Little River Lighthouse

      In 2001, the American Lighthouse Foundation, in partnership with the United States Coast Guard, restored the light tower, the boat ramp, and the wooden walkway on the island.  This allowed for a light to again be installed in the tower, which had been dark since 1975.

      In October of 2001, the Little River Lighthouse was re-lit as a Beacon of Freedom to the World.   The relighting ceremony, reported to be the largest gathering in Cutler’s history. It was a dual ceremony honoring those who lost their lives in the terrorist attack of September 11, 2001 as well as honoring the memory of the people of the United States Lighthouse Service and the United States Coast Guard who served at the Little River Lighthouse.

     The first lighthouse at Little River was built in 1847.  Both the tower and the keeper’s house which were attached were built of granite and stone.  It was a near twin to the Prospect Harbor Point Lighthouse.

The Boat House
      In 1876 the stone tower was replaced by one constructed with bricks, encased by steel, which still stands today.  At one time it was painted red with a black lantern room.  In 1881 the old boathouse was demolished and replaced by the one that is now there. The old stone and granite keeper’s house was replaced in 1888 by the present two story wooden Victorian style house. 

The Oil House
     In 1905, for safety reasons, the government built an oil house at the site.  It was built using some of the leftover granite from the original tower.  It is identical to many oil houses that were built at most lighthouses in New England.  When electricity came to the island and whale oil or kerosene was no longer needed the building was then named “The Paint Locker”.

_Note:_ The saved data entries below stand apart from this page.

-- ==== Sys2Proof/Machine/Sampler.lean ====
section
/-! DEFINITION. The ranged sampler family: SAMPLE (41_sampler.md R147). -/

namespace Sys2Proof.Machine

/-- What `sample` makes of `SAMPLE rd` (41_sampler.md R147). -/
def sampleResult (rd : Reg) (s : State) : Sampled → Result
  | .value v t => .ok (writeReg rd v (setStream t s))
  | .range => .fault .range s
  | .limit t => .fault .limit (setStream t s)
  | .never => .diverge

/-- `SAMPLE rd, rs1, rs2` (41_sampler.md R147): `x[rd] <- sample(x[rs1], x[rs2])`. -/
def execSample (rd rs1 rs2 : Reg) (s : State) : Host.Outcome State Fault Refusal :=
  finish s (guardThen (unseededCheck s) s
    (sampleResult rd s
      (sample s.cfg.prngAlg s.limit.toNat (readReg s rs1) (readReg s rs2 : Int) s.stream)))

end Sys2Proof.Machine
end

Jack and Tobi Graham, Caretakers

     There have been two different fog bell towers at the Little River Lighthouse.  Unfortunately, both have been destroyed.  The original bell is now on display in the Cutler Town Circle.

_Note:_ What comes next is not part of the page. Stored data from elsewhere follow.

/-- R262: a write to `CTRL` with bit 31 set resets the engine at its edge in every state and whatever the other bits; `SRST` reads 0;
while busy the only other writes with an effect besides `DROP` are those to `STATUS` and `CTRL`. The values the model gives `mt`, `mti`,
`cmdreg` at the reset are its own (log 3, log 4). -/
def Obligations.SoftReset : Prop :=
  ∀ (s : State) (addr : BitVec 11) (w : Word),
    (s.edge.rst = false → s.edge.access = some (.write addr w) → target s.cfg addr = .ctrl → w.getLsbD 31 = true →
      step s = .next { State.resetWith s.cfg with sched := s.sched.tail }) ∧
    (target s.cfg addr = .ctrl → (busRead s addr).getLsbD 31 = false) ∧
    (s.status.busy = true → target s.cfg addr ∉ [Target.status, .ctrl] →
      busWrite s addr w = s ∨ busWrite s addr w = { s with status := { s.status with drop := true } })

/-- R47: what the host reads after reset, at every offset, and `irq`. The registers no read shows (`mt`, `mti`, `cmdreg`) have values of the
model's own (log 3, log 4) and are not in the statement. -/
def Obligations.ResetReadValues : Prop :=
  ∀ cfg : Config, (∀ addr : BitVec 11, busRead (State.resetWith cfg) addr =
    (if target cfg addr = .conf then 32
     else if target cfg addr = .id then 0x4D4F4E54
     else if target cfg addr = .param then paramWord cfg
     else 0)) ∧
    (State.resetWith cfg).irq = false

/-! ### the register space (20_memory.md) -/

/-- R62: what every byte offset `4 * addr` names. -/
def Obligations.AddressMapFollowsTheTable : Prop :=
  ∀ cfg : Config, cfg.legal →
    [0x0000, 0x0004, 0x0008, 0x000C, 0x0010, 0x0014, 0x0018, 0x001C, 0x0020, 0x0024, 0x0028].map
        (fun offset => target cfg (BitVec.ofNat 11 (offset / 4))) =
      [.cmd, .status, .ctrl, .conf, .limit, .errcode, .errcmd, .rounds, .prngcnt, .id, .param] ∧
    ∀ addr : BitVec 11,
      (0x002C ≤ 4 * addr.toNat → 4 * addr.toNat ≤ 0x00FC → target cfg addr = .reserved) ∧
      (∀ i, 4 * addr.toNat = 0x0100 + 4 * i → i < cfg.seedMax → target cfg addr = .seed i) ∧
      (∀ i, 4 * addr.toNat = 0x0100 + 4 * i → cfg.seedMax ≤ i → i < 64 → target cfg addr = .reserved) ∧
      (0x0200 ≤ 4 * addr.toNat → 4 * addr.toNat ≤ 0x0FFC → target cfg addr = .reserved) ∧
      (∀ (r : Reg) (i : Nat), 4 * addr.toNat = 0x1000 + 0x100 * r.val + 4 * i → i < cfg.L → target cfg addr = .xword r i) ∧
      (∀ (r : Reg) (i : Nat), 4 * addr.toNat = 0x1000 + 0x100 * r.val + 4 * i → cfg.L ≤ i → i < 64 →
        target cfg addr = .reserved)

/-- R68 and 10_state.md R22: in an idle engine a word of an operand register, of the seed buffer, `CONF` or `LIMIT` reads back what was
written to it, and every other offset of the register space reads as before. -/
def Obligations.WriteThenReadAnyWord : Prop :=
  ∀ (s : State) (addr : BitVec 11) (w : Word), Sized s → s.status.busy = false →
    ((∃ r i, target s.cfg addr = .xword r i) ∨ (∃ i, target s.cfg addr = .seed i) ∨ target s.cfg addr = .conf ∨
      target s.cfg addr = .limit) →
    busRead (busWrite s addr w) addr = w ∧ ∀ other, other ≠ addr → busRead (busWrite s addr w) other = busRead s other
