/-- `s` with the parts that the host writes as operands: the registers, the seed buffer, `CONF` and `LIMIT`. -/
def withOperands (x : Vector Nat 16) (seedbuf : List Word) (conf limit : Word) (s : State) : State :=
  { s with x := x, seedbuf := seedbuf, conf := conf, limit := limit }

/-- A read sees of the operands the one word its offset names. -/
theorem busRead_withOperands {x : Vector Nat 16} {seedbuf : List Word} {c l : Word}
    (conf : target s.cfg addr = .conf → c = s.conf) (limit : target s.cfg addr = .limit → l = s.limit)
    (seed : ∀ i, target s.cfg addr = .seed i → seedbuf.getD i 0 = s.seedbuf.getD i 0)
    (xword : ∀ r i, target s.cfg addr = .xword r i → wordOf x[r.val] i = wordOf (readReg s r) i) :
    busRead (withOperands x seedbuf c l s) addr = busRead s addr := by
  unfold busRead withOperands
  rcases ht : target s.cfg addr with _ | _ | _ | _ | _ | _ | _ | _ | _ | _ | _ | i | ⟨r, i⟩ | _ <;> dsimp only
  · exact conf ht
  · exact limit ht
  · exact seed i ht
  · exact xword r i ht

theorem busRead_setConf_ne (w : Word) (h : target s.cfg addr ≠ .conf) :
    busRead { s with conf := w } addr = busRead s addr :=
  busRead_withOperands (x := s.x) (absurd · h) (fun _ => rfl) (fun _ _ => rfl) fun _ _ _ => rfl

theorem busRead_setLimit_ne (w : Word) (h : target s.cfg addr ≠ .limit) :
    busRead { s with limit := w } addr = busRead s addr :=
  busRead_withOperands (x := s.x) (fun _ => rfl) (absurd · h) (fun _ _ => rfl) fun _ _ _ => rfl

theorem busRead_setSeed_same {i : Nat} (w : Word) (h : target s.cfg addr = .seed i) (hi : i < s.seedbuf.length) :
    busRead { s with seedbuf := s.seedbuf.set i w } addr = w := by
  rw [busRead_seed (i := i), List.getD_eq_getElem?_getD, List.getElem?_set_self hi, Option.getD_some]
  exact h

theorem busRead_setSeed_ne {i : Nat} (w : Word) (h : target s.cfg addr ≠ .seed i) :
    busRead { s with seedbuf := s.seedbuf.set i w } addr = busRead s addr := by
  refine busRead_withOperands (x := s.x) (fun _ => rfl) (fun _ => rfl) (fun j hj => ?_) fun _ _ _ => rfl
  have hne : i ≠ j := fun e => h (e ▸ hj)
  rw [List.getD_eq_getElem?_getD, List.getElem?_set_ne hne, List.getD_eq_getElem?_getD]

theorem busRead_setXword_same {r : Reg} {i : Nat} (w : Word) (h : target s.cfg addr = .xword r i) :
    busRead { s with x := s.x.set r.val (putWord (readReg s r) i w) } addr = w := by
  rw [busRead_xword (r := r) (i := i), readReg, Vector.getElem_set_self, wordOf_putWord_same]
  exact h

theorem busRead_setXword_ne {r : Reg} {i : Nat} (w : Word) (h : target s.cfg addr ≠ .xword r i) :
    busRead { s with x := s.x.set r.val (putWord (readReg s r) i w) } addr = busRead s addr := by
  refine busRead_withOperands (seedbuf := s.seedbuf) (fun _ => rfl) (fun _ => rfl) (fun _ _ => rfl) fun q j hj => ?_
  by_cases hq : q = r
  · subst hq
    have hne : j ≠ i := fun e => h (e ▸ hj)
    rw [Vector.getElem_set_self, wordOf_putWord_ne hne]
  · rw [Vector.getElem_set_ne _ _ fun e => hq (Fin.ext e.symm), readReg]

/-- Settles O48: each kind of word is read back where it was written, and no other offset names the same word. -/
theorem writeThenReadAnyWord : Obligations.WriteThenReadAnyWord := by
  intro s addr w hs hidle h
  have apart {t : Target} (ht : target s.cfg addr = t) (hreserved : t ≠ .reserved) (other : BitVec 11)
      (hother : other ≠ addr) : target s.cfg other ≠ t := fun e =>
    hother (target_injective hs.cfg (e.trans ht.symm) (ht ▸ hreserved))
  rcases h with ⟨r, i, h⟩ | ⟨i, h⟩ | h | h
  · rw [busWrite_xword w h, writeUnlessBusy_idle hidle]
    exact ⟨busRead_setXword_same w h, fun other hother =>
      busRead_setXword_ne w (apart h Target.noConfusion other hother)⟩
  · rw [busWrite_seed w h, writeUnlessBusy_idle hidle]
    have hi : i < s.seedbuf.length := hs.seedbuf ▸ ((target_seed_iff hs.cfg.2.2).mp h).2
    exact ⟨busRead_setSeed_same w h hi, fun other hother =>
      busRead_setSeed_ne w (apart h Target.noConfusion other hother)⟩
  · rw [busWrite_conf w h, writeUnlessBusy_idle hidle]
    exact ⟨busRead_conf h, fun other hother => busRead_setConf_ne w (apart h (by decide) other hother)⟩
  · rw [busWrite_limit w h, writeUnlessBusy_idle hidle]
    exact ⟨busRead_limit h, fun other hother => busRead_setLimit_ne w (apart h (by decide) other hother)⟩

end Sys2Proof.Machine
end

section
/-! A host write at the edge of a completion (20_memory.md R61, R70; 70_reset_and_hazards.md R270). -/

namespace Sys2Proof.Machine

variable {s t : State}

/-- A command that leaves the engine idle has raised the flag of its outcome (10_state.md R28, R29). -/
theorem completeCommand_raises_flag (h : completeCommand s = .next t) (hs : s.status.busy = true)
    (ht : t.status.busy = false) : t.status.done = true ∨ t.status.err = true := by
  rcases completeCommand_next h with ⟨i, -, hexec⟩ | rfl
  · rcases exec_next hexec with ⟨s', rfl, -⟩ | ⟨c, n, rfl, -⟩ | rfl
    · exact Or.inl rfl
    · exact Or.inr rfl
    · exact absurd (hs.symm.trans ht) (by decide)
  · exact Or.inr rfl

/-- Settles O52: the write is `writeStatus`, and the completion of the same edge raises its flag after it. -/
theorem statusWriteRule : Obligations.StatusWriteRule := by
  intro s addr w h
  have clear (b c : Bool) : (b && !c) = if c then false else b := by cases c <;> simp
  refine ⟨?_, fun hs haccess => ?_⟩
  · rw [busWrite_status w h, writeStatus, clear, clear, clear]
  · have hkept := hs.kept
    rw [atCompletion_of_write haccess] at hkept
    exact ⟨(step_of_completes hs).trans (by rw [atCompletion_of_write haccess]), fun t ht hidle =>
      completeCommand_raises_flag ht hkept hidle⟩

/-- Settles O56: the write meets `BUSY` and raises `DROP`, and then the command completes. -/
theorem writeAtTheCompletionEdgeIsDropped : Obligations.WriteAtTheCompletionEdgeIsDropped := by
  intro s addr w hedge hbusy h
  have hdropped : s.atCompletion = markDrop s.popEdge :=
    (atCompletion_of_write (by rw [hedge])).trans (busWrite_of_busy (s := s.popEdge) w hbusy h)
  have hs : Completes s := ⟨by rw [hedge], by rw [hedge], hbusy, by rw [hdropped]; exact hbusy⟩
  rw [step_of_completes hs, hdropped]
  rfl

end Sys2Proof.Machine
end

section
/-! A command as the host issues it and waits for it (20_memory.md R69, R75; 30_encoding.md R102). -/

namespace Sys2Proof.Machine

variable {s : State}

/-- `s` with the pending inputs `edges`. -/
def withSched (edges : List Edge) (s : State) : State := { s with sched := edges }

@[simp] theorem popEdge_withSched (e : Edge) (rest : List Edge) (s : State) :
    (withSched (e :: rest) s).popEdge = withSched rest s := rfl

     In 1939 the United States Lighthouse Service was abolished and its duties were merged into the Coast Guard.  Willie W. Corbett who served at other Maine lighthouses, Served here from 1921 to 1939.  He had the distinction of being the last keeper of the United States Lighthouse Service to be at the Little River Lighthouse, officially ending the era of family lighthouse keeping in Cutler.

     The tower originally had a fifth order Fresnel Lens.  In 1975 it was removed and replaced by modern optic on a skeleton tower near where the foghorn and solar panels now sit.  The whereabouts of the Fresnel lens remains a mystery to this day.

     The tower originally had a fifth order Fresnel Lens.  In 1975 it was removed and replaced by modern optic on a skeleton tower near where the foghorn and solar panels now sit.  The whereabouts of the Fresnel lens remains a mystery to this day.

     In the fall of 1998 Maine Historic Preservation declared the Little River Lighthouse Station as one of the Ten Most Endangered Historic Properties in the state. 

     In 2000, when it was evident that the lighthouse could eventually be declared excess property and could be sold to the highest bidder, the American Lighthouse Foundation stepped forward and was granted an historic preservation license and lease fro the Coast Guard.  In 2002 ownership of the entire island and all the buildings, including the tower, were transferred to the American Lighthouse Foundation.It was the first lighthouse in New England to have its ownership transferred to a nonprofit group under the National Historic Lighthouse Preservation Act of 2000.